American Bureau of Shipping (ABS)
- Industry: Marine Classification
- Genre: Classification Society
- Founded: 1862
- Headquarters: Houston, Texas, United States
- Number of locations: 200 offices
- Key people: John McDonald (chairman and CEO)
- Services: Classification
- Number of employees: 5,500
- Website: www.eagle.org

= American Bureau of Shipping =

American maritime classification society established in 1862

The American Bureau of Shipping (ABS) is an American maritime classification society established in 1862. Its stated mission is to promote the security of life, property, and the natural environment, primarily through the development and verification of standards for the design, construction and operational maintenance of marine and offshore assets.

ABS's core business is providing global classification services to the marine, offshore, and gas industries. As of 2020, ABS was the second largest class society with a classed fleet of over 12,000 commercial vessels and offshore facilities. ABS develops its standards and technical specifications, known collectively as the ABS Rules & Guides. These Rules form the basis for assessing the design and construction of new vessels and the integrity of existing vessels and marine structures.

==History==

ABS was first chartered in the state of New York in 1862 as the American Shipmasters’ Association (ASA) to certify qualified ship captains, or shipmasters, for safe ship operations during the Civil War. While ASA's certificates were not an official requirement for shipmasters, the certificate served as a recommendation for shipowners. Vessels that sailed with a certified ASA shipmaster were more likely to find favorable insurance coverage.

The ASA published its first technical standards, Rules for Survey and Classing Wooden Vessels, in 1870. In the late 19th century, wooden ships became obsolete and gave way to iron as a shipbuilding material.

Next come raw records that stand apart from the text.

-- ==== Sys2Proof/Machine/ChargeOps.lean ====
section
/-!
DEFINITION. Machine/ChargeOps.lean: charge states, phases, limits, hand-over and the steps of DC boost (R202-R234).
-/
namespace Sys2Proof.Machine

/-! ## Functions and ratings -/

/-- A function fed from AC. -/
def ChgFn.isAc : ChgFn → Bool
  | .ac => true | .grid => true | .island => true | .none => false | .boost => false | .topup => false

/-- An export function. -/
def ChgFn.exports : ChgFn → Bool
  | .grid => true | .island => true | .none => false | .ac => false | .boost => false | .topup => false

/-- The function of a code of CHARGE_SETUP. -/
def ChgFn.ofCode : Nat → Option ChgFn
  | 1 => some .ac | 2 => some .grid | 3 => some .island | 4 => some .boost | 5 => some .topup | _ => none

/-- The battery a function charges: 0 HV, 1 LV. -/
def ChgFn.target (f : ChgFn) : Nat := if f == .topup then 1 else 0

/-- Phases of AC_INPUT_CONFIG in use (R214). -/
def Hw.acPhases (h : Hw) : Nat := if h.par 0x0802 = 0 then 3 else 1

/-- Rating of a function: current in mA, power in W (R202, R218). -/
def Hw.rating (h : Hw) (f : ChgFn) : Int × Nat :=
  let three := h.acPhases == 3
  match f with
  | .ac => if three then (32000, 22000) else (80000, 19200)
  | .grid => if three then (32000, 22000) else (80000, 19200)
  | .island => (((11000 * 1000 / (h.acPhases * max (h.par 0x0816 % 65536) 1) : Nat) : Int), 11000)
  | .boost => (600000, 240000)
  | .topup => if h.otp.ident.is48 then (210000, 10000) else (450000, 6000)
  | .none => (0, 0)

/-- The AC input voltage is in the range of R202: a phase voltage in mV. -/
def Hw.inputOk (h : Hw) (v : Int) : Bool :=
  if h.acPhases = 3 then 196300 ≤ v && v ≤ 277100 else 100000 ≤ v && v ≤ 264000

/-- BMS_PERMIT stands in the setup. -/
def Hw.chgPermit (h : Hw) : Bool := match h.chg.setup with | some s => s.permit | none => false

/-- HLC is set in the setup; BASE_CAMP has none (R234). -/
def Hw.chgHlc (h : Hw) : Bool := h.mode.mode != .baseCamp && h.chg.setup.any (·.hlc)

/-! ## Phases (R226, R229) -/

/-- The values of a phase at entry: as written, or in BASE_CAMP as CONFIG holds them (R206, R234). -/
def Hw.phaseValues (h : Hw) (target k : Nat) : ProfPhase :=
  let p := if h.mode.mode == .baseCamp then ({ h with chg := { h.chg with prof := [] } } : Hw).profPhase target k
    else h.profPhase target k
  p.getD { volts := 0, amps := 0, timer := 0 }

/-- A phase is entered with its record open; `equiv` is the charge-equivalent time it carries on (R229, R232). -/
def Hw.enterPhase (h : Hw) (target k equiv : Nat) (restarted : Bool) : Hw :=
  let p : ChgPhase :=
    { target := target, phase := k, equiv := equiv, elapsed := 0, vreg := 0, thermal := 0, charge := 0, energy := 0,
      start := h.time.now, prof := h.phaseValues target k, restarted := restarted, fromBms := false
      countedAt := h.time.clock }
  { h with chg := { h.chg with left := none, phase := some p } }

/-- The phase whose entry condition a voltage meets (R226). -/
def Hw.firstPhase (h : Hw) (target : Nat) (v : Int) : Nat :=
  if v < (h.phaseValues target 1).volts then 1 else if v < (h.phaseValues target 2).volts then 2
  else if v < (h.phaseValues target 4).volts then 3 else 4

/-- Entry to FLOW (R226): the first phase by voltage after a new setup, else the phase left; export opens a record
without a phase. A session is counted when it is new (0x078-0x07C). -/
def Hw.flowEntry (h : Hw) : Hw :=
  let f := h.chgFn
  let t := f.target
  let h1 := if h.chg.fresh then ({ h with chg := { h.chg with fresh := false, left := none } } : Hw).count (0x077 + f.code) 1
    else h
  if h1.chg.phase.isSome then h1
  else if f.exports then h1.enterPhase 0 0 0 false
  else match h1.chg.left with
    | some p => h1.enterPhase p.target p.phase p.equiv p.restarted
    | none => h1.enterPhase t (h1.firstPhase t (h1.battVolts t)) 0 false

/-- Current field a phase's timer rate is taken against (R229): CV counts against I(CC). -/
def Hw.progCurrent (h : Hw) (p : ChgPhase) : Int :=
  if p.phase = 4 then (h.phaseValues p.target 3).amps else p.prof.amps

/-- The rate of R229 in 0.1 %, clamped to 250-1000; TERMINATION counts at 1000. -/
def timerRate (phase : Nat) (amps prog : Int) : Nat :=
  if phase = 5 then 1000 else if prog ≤ 0 then 1000
  else (clampI 250 1000 (amps * 1000 / prog)).toNat

/-! ## The converter at work (R182, R192, R197) -/

/-- Rated output power, W. -/
def Hw.lvPower (h : Hw) : Int := if h.otp.ident.is48 then 10000 else 6000

/-- The converter's default power in W without an allowance (R192). -/
def Hw.lvDefault (h : Hw) : Int :=
  if 8500 < h.pwr.coolant then h.lvPower / 4 else fall h.lvPower (h.lvPower / 2) 6500 8500 h.pwr.coolant

/-- A phase may run (R190): neither of its high sides is locked off, and a released one's bootstrap has been back for 1 ms. -/
def Lv.phaseFit (l : Lv) (clock k : Nat) : Bool :=
  [2 * k, 2 * k + 1].all (fun leg => !l.locked.getLsbD leg &&
    (match l.bootOkAt.find (0x10 + leg) with | some t => decide (t + msTicks ≤ clock) | none => true))

/-- The first so many phases that may run, and the first so many healthy cells. -/
def Lv.firstPhases (l : Lv) (clock n : Nat) : BitVec 8 := BitVec.ofNat 8 (maskOf (((List.range 8).filter (l.phaseFit clock)).take n))
def Lv.firstCells (l : Lv) (n : Nat) : BitVec 4 :=
  BitVec.ofNat 4 (maskOf (((List.range 4).filter (fun k => !l.cellsFailed.getLsbD k)).take n))

/-- The highest threshold code that stands for no more than a voltage, of an input with full scale 80 V (R77), and what a code
stands for, in mV. -/
def codeAtOrBelow (mv : Int) : Nat := ((mv + 80000) * 512 / 80000).toNat
def codeVolts (k : Nat) : Int := (k : Int) * 80000 / 512 - 80000

/-- Threshold codes the conversion tile gives its monitors: 24 low at 98.5 % of LV_VSET (R187), 25 and 26 high at LV_OV_LEVEL. -/
def Hw.stepCode (h : Hw) : Nat := codeAtOrBelow (h.parI 0x0701 * 985 / 1000)
def Hw.overCode (h : Hw) : Nat := codeAtOrBelow (h.parI 0x0706)

/-- The conversion tile's monitors 24 to 27 (R180, R187, R193): LV_OUT in FAST mode for load steps, CH13 and CH14 in FAST mode for
overvoltage, the bus in MID mode with thresholds 768 and 896. -/
def Hw.lvMonitors (h : Hw) : Hw :=
  let put (t : Tab Monitor) (n input mode low high : Nat) : Tab Monitor :=
    t.set n { t.get n {} with input := input, mode := mode, inside := false, low := low, high := high, base := 2 }
  let m := put (put (put h.sen.mons 24 14 1 h.stepCode 1023) 25 13 1 0 h.overCode) 26 14 1 0 h.overCode
  { h with sen := { h.sen with mons := put m 27 12 2 768 896 } }

/-- The stage begins at step 2 of R182, or with its cells at step 1 where they have stopped. -/
def Hw.lvBegin (h : Hw) (cells : BitVec 4) (st : LvState) : Hw :=
  let h1 := (h.startWaiting .conv).lvMonitors
  let l := h1.lv.stageOff
  ({ h1 with lv := { l with cellsUp := true, cellSet := if l.cellsUp then l.cellSet else cells
                            phaseSet := l.firstPhases h.time.clock (max (h.par 0x0709) 1), resume := false, autoDue := false
                            periodAt := h.time.clock } } : Hw).lvGo st

/-- A forward start (R182). -/
def Hw.lvStart (h : Hw) : Hw := h.lvBegin (h.lv.firstCells 1) .starting

/-- The reference ramps from the measured output (R182, step 5). -/
def Hw.lvRamp (h : Hw) (from' : Int) : Hw :=
  { h with lv := { h.lv with closed := true, rampAt := h.time.clock, rampFrom := from', ref := from'
                             rampLen := h.parTicks 0x0704, rose := false, shortAt := none, foldAt := none } }

/-- Forward service takes over from a pre-charge hold with the switch closed (R197), once the DC link is at or above 255 V. -/
def Hw.lvFromHold (h : Hw) (q : Option Req) : Hw :=
  let h1 : Hw := { h with lv := { h.lv with req := q, fwdInHold := none, preAmps := 0, autoDue := false, periodAt := h.time.clock
                                            phaseSet := h.lv.firstPhases h.time.clock (max (h.par 0x0709) 1) } }
  (h1.lvRamp h.lv.vout).lvGo .starting

/-- Top-up is in FLOW. -/
def Hw.topupFlows (h : Hw) : Bool := h.chgFn == .topup && h.chg.state == .flow

/-- FLOW of top-up runs the converter in forward service (R198, R226). -/
def Hw.topupStart (h : Hw) : Hw :=
  if !h.topupFlows || h.pwr.vdc < 255000 || h.lvInhibited || h.lv.shut != 0 then h
  else if h.lv.state == .stopped then h.lvStart
  else if h.lv.state == .hold then h.lvFromHold h.lv.fwdInHold
  else h

/-! ## States (R213) -/

/-- The pilot allows ARMED (R213): B with a current on offer, or digital communication under HLC. Islanded export has no
EVSE, and top-up no plug. -/
def Hw.armable (h : Hw) : Bool :=
  match h.chgFn with
  | .topup => true
  | .island => h.chg.pp.plugged
  | .none => false
  | _ => h.chg.pp.plugged && h.chg.cp == .cpB && (0 < h.chg.offer || (h.chg.digital && h.chgHlc))

/-- FLOW begins (R207, R213): S2 closes, the source is awaited, the phase is entered; top-up takes the converter. -/
def Hw.startFlow (h : Hw) (q : Option Req) (cause : Byte) : Hw :=
  let f := h.chgFn
  let h1 := h.chgGo .flow cause 0
  ({ h1 with chg := { h1.chg with s2 := f != .topup, startReq := q, startAt := h.time.clock, paused := false, outage := false,
                                  vref := [], refCycles := 0, refSum := [], limitAt := h.time.clock
                                  limit := if f == .boost then 30000 else 0, overAt := none, peakAt := none
                                  reduced := h.mode.mode == .baseCamp, suspendedBy := 0
                                  lowAt := none, goodAt := none, gridAt := none
                                  dcb := if f == .boost then .testing else h1.chg.dcb, dcbAt := h.time.clock } } : Hw).flowEntry.topupStart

In response, ASA published its first Rules for Survey and Classing of Iron Vessels in 1877. Similarly, when iron gave way to steel, ABS Rules for Building and Classing Steel Vessels were established and published in 1890. These Steel Vessel Rules continue to be revised and published annually.

The ASA continued its program of certifying shipmasters until May 1900. By this time, federal law required that the United States government license most sea officers. As its business shifted from the certification of shipmasters to the classification of ships, the American Shipmasters’ Association renamed itself the American Bureau of Shipping in 1898. ABS would achieve modest growth over the next few years, classing 21% of all U.S.-flag fleet by 1916. During World War I, the U.S.-flag fleet swelled with newly acquired ships as well as newly constructed or refurbished vessels. ABS received a large amount of this class work, and the total tonnage classed by ABS increased from approximately 230,000 tons in 1916 to 3,301,000 tons in 1919. A similar effect occurred during the Second World War as ABS tonnage in the class jumped from 1.53 million gross tons in 1940 to 5.49 million gross tons in 1941.

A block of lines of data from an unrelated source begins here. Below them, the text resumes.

/-- REDUCED_SERVICE (R38, R46): BASE_CAMP, the event, and the first image request; an open STO channel or an ARREST-class
fault found at bring-up leads on to ARREST. -/
def Hw.reducedService (h : Hw) : Hw :=
  if h.mode.phase != .bringUp then h
  else
    let h1 : Hw := { h with mode := { h.mode with phase := .up } }
    let h2 := h1.postEvent 0x0203 h.time.now (leBytes 4 h.otp.ident.romVersion.toNat)
    (((h2.edge .baseCamp 3 0 0).trimSkew.tracWindows.checkP11.otpFaults.stoAtStart).requestImage).chgSettle

/-- REDUCED_SERVICE (R46). -/
def execReducedService (s : State) : Host.Outcome State Fault Refusal := onHw Hw.reducedService s

/-- IMAGE_REQUEST_RETRY (R47): again every 100 ms, and to the partner after 200 ms where CONFIG permits. -/
def Hw.imageRetry (h : Hw) : Hw :=
  match h.img.requested with
  | none => h
  | some k =>
    if h.time.clock < h.img.requestAt + 100 * msTicks then h
    else
      let h1 := ({ h with img := { h.img with requestAt := h.time.clock } } : Hw).postEvent 0x0C01 h.time.now [BitVec.ofNat 8 k]
      if h.roped && h.par 0x0104 == 1 && h.img.firstRequestAt + 200 * msTicks ≤ h.time.clock then h1.emit (.image k true) else h1

/-- IMAGE_REQUEST_RETRY (R47). -/
def execImageRequestRetry (s : State) : Host.Outcome State Fault Refusal := onHw Hw.imageRetry s

/-- HOST_ABSENT (R47): one second after the first request. -/
def execHostAbsent (s : State) : Host.Outcome State Fault Refusal :=
  onHw (fun h => if h.img.requested.isSome && h.img.firstRequestAt + sTicks ≤ h.time.clock then h.raiseOnce fltHostAbsent 0xFF
    else h) s

/-- An image starts: TRAC in both tiles (R26). -/
def Images.startAll (m : Images) (k : ImageKind) (v : ImgVer) : Images :=
  if k == .trac then (m.start .trac .brA v).start .trac .brB v else m.start k .brA v

/-- READY is reached once all six images run and no ARREST-class fault is active (R27, R38). -/
def Hw.toReady (h : Hw) : Hw :=
  if h.mode.mode == .baseCamp && h.allImages && !h.classActive .arrest && h.mode.granted.isNone then h.grant .ready none 3 0
  else h

/-- IMAGE_LOADED (R26, R27, R46, R337): the next image of the order is authenticated and starts, or is rejected. -/
def Hw.imageLoaded (h : Hw) (k : ImageKind) (i : ImageInfo) : Hw :=
  let due := h.mode.phase == .up && h.nextImage == some k &&
    (h.img.listed k || (h.roped && h.par 0x0104 == 1))
  if !due then h
  else match h.authStep k i with
    | some n => (h.authFail k n).imageEvent k .brA n i.version
    | none =>
      let h1 : Hw := { h with img := h.img.startAll k { version := i.version, format := i.stateFormat } }
      ((h1.imageEvent k .brA 0 i.version).mailbox0.requestImage).toReady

As postwar recovery led to industrialization around the world, ABS entered a period of global expansion and soon opened offices in Western Europe, Africa, Asia, and South America. By 1962, ABS class tonnage has increased to 46,533,852 tons worldwide. ABS’ aggregate tonnage hit a record of 193.5 million gross tons in 2012. ABS also strengthened its ties with the U.S. government by providing services to numerous government organizations such as the U.S. Navy, the U.S. Coast Guard, Military Sealift Command, the U.S. Maritime Administration, the Army Corps of Engineers and the National Oceanic and Atmospheric Administration.

=== World Trade Center ===
ABS operated a New York office at the 91st floor of the One World Trade Center until September 11, 2001. While all employees of the company in the 91st floor office escaped the building collapse, none of the employees present at 92nd floor or higher survived.

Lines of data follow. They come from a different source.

/-- PRECHARGE_HOLD_EXPIRY (R197): the converter stops; a FORWARD that has waited in vain completes ABORTED. -/
def Hw.holdExpiry (h : Hw) : Hw :=
  if h.lv.state == .hold && !h.lv.draining && h.lv.holdBy ≤ h.time.clock then h.preStop .aborted else h

/-- PRECHARGE_HOLD_EXPIRY (R197). -/
def execPrechargeHoldExpiry (s : State) : Host.Outcome State Fault Refusal := onHw Hw.holdExpiry s

/-- DC_LINK_LOW (R180, R197, R198): below 245 V forward conversion stops; from 255 V it may start: what waits for it, or the
auto-start of BASE_CAMP, or a top-up in FLOW. -/
def Hw.dcLinkChange (h : Hw) (vdc : Int) : Hw :=
  let h1 := h.setVdc vdc
  let l := h1.lv
  if vdc < 245000 then
    (if l.state == .starting || l.state == .running || (l.state == .waiting && !l.waitPre) then h1.lvOff.lvGo .stopped else h1)
  else if 255000 ≤ vdc && h1.awake then
    match l.fwdInHold with
    | some q => if l.state == .hold && !l.draining then h1.lvFromHold (some q) else h1
    | none => h1.lvAutoStart
  else h1

/-- DC_LINK_LOW (R180). -/
def execDcLinkLow (vdc : Int) (s : State) : Host.Outcome State Fault Refusal := onHw (fun h => h.dcLinkChange vdc) s

end Sys2Proof.Machine
end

==Organization and management==

ABS has been organized as a not-for-profit since its founding in 1862. ABS has been commissioned by the U.S. government and the U.S. Coast Guard to act in many maritime matters and has hired several former officers from the Coast Guard. ABS is required under U.S. law to maintain its status as a not-for-profit organization to maintain its role as the agent of the U.S. government on matters of government vessel classification.

Since 2026, John McDonald has served as ABS' Chairman and Chief Executive Officer. The ABS world headquarters is located in Spring, Texas. ABS is currently organized by market sector: Global Marine, Global Offshore and Government Services. There are over 5,500 employees worldwide, with multiple offices in the U.S., China, Brazil, Mexico, Spain, and Canada. ABS surveyors and engineers work at major ports worldwide including Houston, Piraeus, Hong Kong, Singapore, London, Shanghai, Busan, Yokohama, Genoa, Gdańsk, Hamburg and other cities. Surveyors are employed in ports and shipyards worldwide to verify that marine asset are in suitable condition, meet class requirements and built according to drawings.

==Services==
===Classification===
The primary responsibility of ABS as a classification society is to verify that ABS-classed ships and marine structures comply with the established ABS Rules for design, construction, and periodic survey. If a vessel is found not to comply with the Rules, and the recommendations of ABS are not followed, then the society will suspend or cancel classification. ABS Rules are derived from principles of naval architecture, marine engineering, and associated disciplines.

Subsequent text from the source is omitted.